Nightmare in Wichita
- Author: Robert Beattie
- Language: English
- Genre: True crime
- Publisher: Penguin Books
- Publication date: 2005
- Publication place: United States
- Published in English: 2005
- Pages: 352 pp
- ISBN: 0-451-21738-1

= Nightmare in Wichita =

2005 true crime book

Nightmare in Wichita: The Hunt for the BTK Strangler by lawyer Robert Beattie is a non-fiction book about a serial killer in Wichita, Kansas, known as the BTK Strangler. The book debuted at No. 4 on The New York Times bestseller list upon its April 2005 release.

Dennis Rader, a city compliance officer and church council president working in Park City, just north of Wichita, was ultimately arrested, charged and convicted of the crimes. Beattie, who lives in Wichita, compiled the book based on interviews with police officers and detectives familiar with the case. Rader's capture, on February 25, 2005, happened just as the book was in the final stages of editing. An addendum about Rader and his arrest was added before the book went to press.

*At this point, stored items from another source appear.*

/-! ## Runs of blocks and the end of a multi-block operation -/

theorem recvBlocks_meets (left k : Nat) {s : State} (hset : s.settle = false) (hflags : s.lastTimeout = false) :
    (recvBlocks left k s).Meets
      (fun code t => Going s t ∧ t.done.toNat ≤ s.done.toNat + left ∧
        (code = .ok → t.done = s.done + BitVec.ofNat 32 left) ∧ code ∈ [Code.ok, .dataCrcError, .timeout]) (Hung s) := by
  induction left generalizing k s with
  | zero => exact ⟨.refl hset, by simp, fun _ => by simp, by simp⟩
  | succ left ih =>
    have hb := recvBlock_meets k s.cfg.tokStartMr (s := setK k s) hset hflags
    have hd : (recvBlock k s.cfg.tokStartMr (setK k s)).state.done = s.done :=
      recvBlock_done k _ (setK k s)
    simp only [recvBlocks]
    generalize recvBlock k s.cfg.tokStartMr (setK k s) = f at hb hd ⊢
    cases f with
    | stop t => exact hb
    | go code t =>
      obtain ⟨hg, hr, hmem⟩ := hb
      have hg' : Going s t := ⟨hg.tail, hg.stalled, hg.cfg, hg.settled⟩
      simp only [Flow.andThen]
      split_ifs with hok
      · refine ⟨⟨hg.tail, hg.stalled, hg.cfg, hg.settled⟩, ?_, fun h => absurd h hok, hmem⟩
        show t.done.toNat ≤ _
        have : t.done = s.done := hd
        rw [this]; omega
      · have hok' : code = .ok := not_not.1 hok
        subst hok'
        have hl : t.lastTimeout = false := by
          have := hr; simp only [readFlags, Option.some.injEq, Prod.mk.injEq] at this; exact this.2.symm
        have hdt : t.done = s.done := hd
        refine (ih (k + 1) (s := setDone (t.done + 1) (setCode .ok t)) hg.settled hl).mono (fun c u hu => ?_) fun u hu => ?_
        · refine ⟨hg'.trans ⟨hu.1.tail, hu.1.stalled, hu.1.cfg, hu.1.settled⟩, ?_, fun hc => ?_, hu.2.2.2⟩
          · have h1 := hu.2.1
            rw [setDone_done, hdt] at h1
            have h2 := done_succ_le s.done
            omega
          · rw [hu.2.2.1 hc, setDone_done, hdt, Nat.add_comm left 1, BitVec.ofNat_add, BitVec.add_assoc]
            rfl
        · exact Hung.of_going (t := setDone (t.done + 1) (setCode .ok t))
            ⟨hg.tail, hg.stalled, hg.cfg, hg.settled⟩ hu

/-- The end of a `READ_MULTI` (R172, R173): its code, and the flags of its last step. -/
theorem stopRead_meets {code : Code} (hcode : code ∈ [Code.ok, .dataCrcError, .timeout]) (s : State) :
    (stopRead code s).Meets
      (fun r t => Going s t ∧ (t.lastTimeout = true → t.linkReady = false) ∧ (readFlags r).isSome = true ∧
        t.done = s.done ∧ (r = .ok → code = .ok ∧ t.linkReady = true ∧ t.lastTimeout = false)) (Hung s) := by
  have hd : (stopRead code s).state.done = s.done := stopRead_done code s
  suffices h : (stopRead code s).Meets (fun r t => Going s t ∧ (t.lastTimeout = true → t.linkReady = false) ∧
      (readFlags r).isSome = true ∧ (r = .ok → code = .ok ∧ t.linkReady = true ∧ t.lastTimeout = false)) (Hung s) by
    revert hd h
    generalize stopRead code s = f
    intro hd h
    cases f with
    | go r t => exact ⟨h.1, h.2.1, h.2.2.1, hd, h.2.2.2⟩
    | stop t => exact h
  clear hd
  unfold stopRead
  obtain ⟨hg, hc⟩ := sendCommand_going s.cfg.idxStop 0 false false s
  generalize sendCommand s.cfg.idxStop 0 false false s = p at hg hc ⊢
  dsimp only
  have hr : (readFlags (if code = .ok then p.1.code else code)).isSome = true := by
    simp only [List.mem_cons, List.not_mem_nil, or_false] at hc hcode
    rcases hcode with rfl | rfl | rfl
    · rw [if_pos rfl]
      rcases hc with ⟨h, -⟩ | ⟨h | h | h | h, -⟩ <;> rw [h] <;> rfl
    · rfl
    · rfl
  have hok : (if code = .ok then p.1.code else code) = .ok → code = .ok := by
    split_ifs with h
    · exact fun _ => h
    · exact fun h' => absurd h' h
  by_cases hno : p.1.code = .noResponse
  · rw [if_pos hno]
    refine ⟨hg, ?_, hr, fun h => ?_⟩
    · rcases hc with ⟨-, h2, -⟩ | ⟨-, -, h3⟩
      · exact fun _ => h2
      · intro h; rw [h3] at h; simp at h
    · have := hok h
      rw [if_pos this, hno] at h
      simp at h
  rw [if_neg hno]
  revert hr hok
  generalize (if code = .ok then p.1.code else code) = c
  intro hr hok
  have hl : p.2.lastTimeout = false := by
    rcases hc with ⟨h1, -, -⟩ | ⟨-, -, h3⟩
    · exact absurd h1 hno
    · exact h3
  have hg' : Going s (lineBusy p.2) := ⟨hg.tail, hg.stalled, hg.cfg, hg.settled⟩
  refine Flow.Meets.andThen ((waitReady_meets p.2.cfg.tReady (s := lineBusy p.2) hg.settled hl).mono
    (fun ok t ht => ht) fun t ht => ht.of_going hg') fun ok t ⟨hgt, hr', hlt⟩ => ?_
  cases ok
  · refine ⟨⟨hgt.tail.trans hg'.tail, hgt.stalled.trans hg'.stalled, hgt.cfg.trans hg'.cfg, hgt.settled⟩, fun _ => hr',
      ?_, fun h => ?_⟩
    · split_ifs
      · rfl
      · exact hr
    · split_ifs at h with hc'
      exact absurd h hc'
  · exact ⟨hg'.trans hgt, fun h => by rw [hlt] at h; simp at h, hr, fun h => ⟨hok h, hr', hlt⟩⟩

Many, including some Wichita police officers, have speculated that the fact that a book about BTK was being written was what caused the killer to reemerge in 2004, which led to his arrest the following year. Beattie researched the book for two years.

In its review, TruTV's "Crime Library" criticized the book for filling up "many, many pages with (the author's) meetings with various individuals that clearly interested Beattie, but are likely to bore readers." But the article also credited the book for including "quite a bit of detail that never got into the newspapers."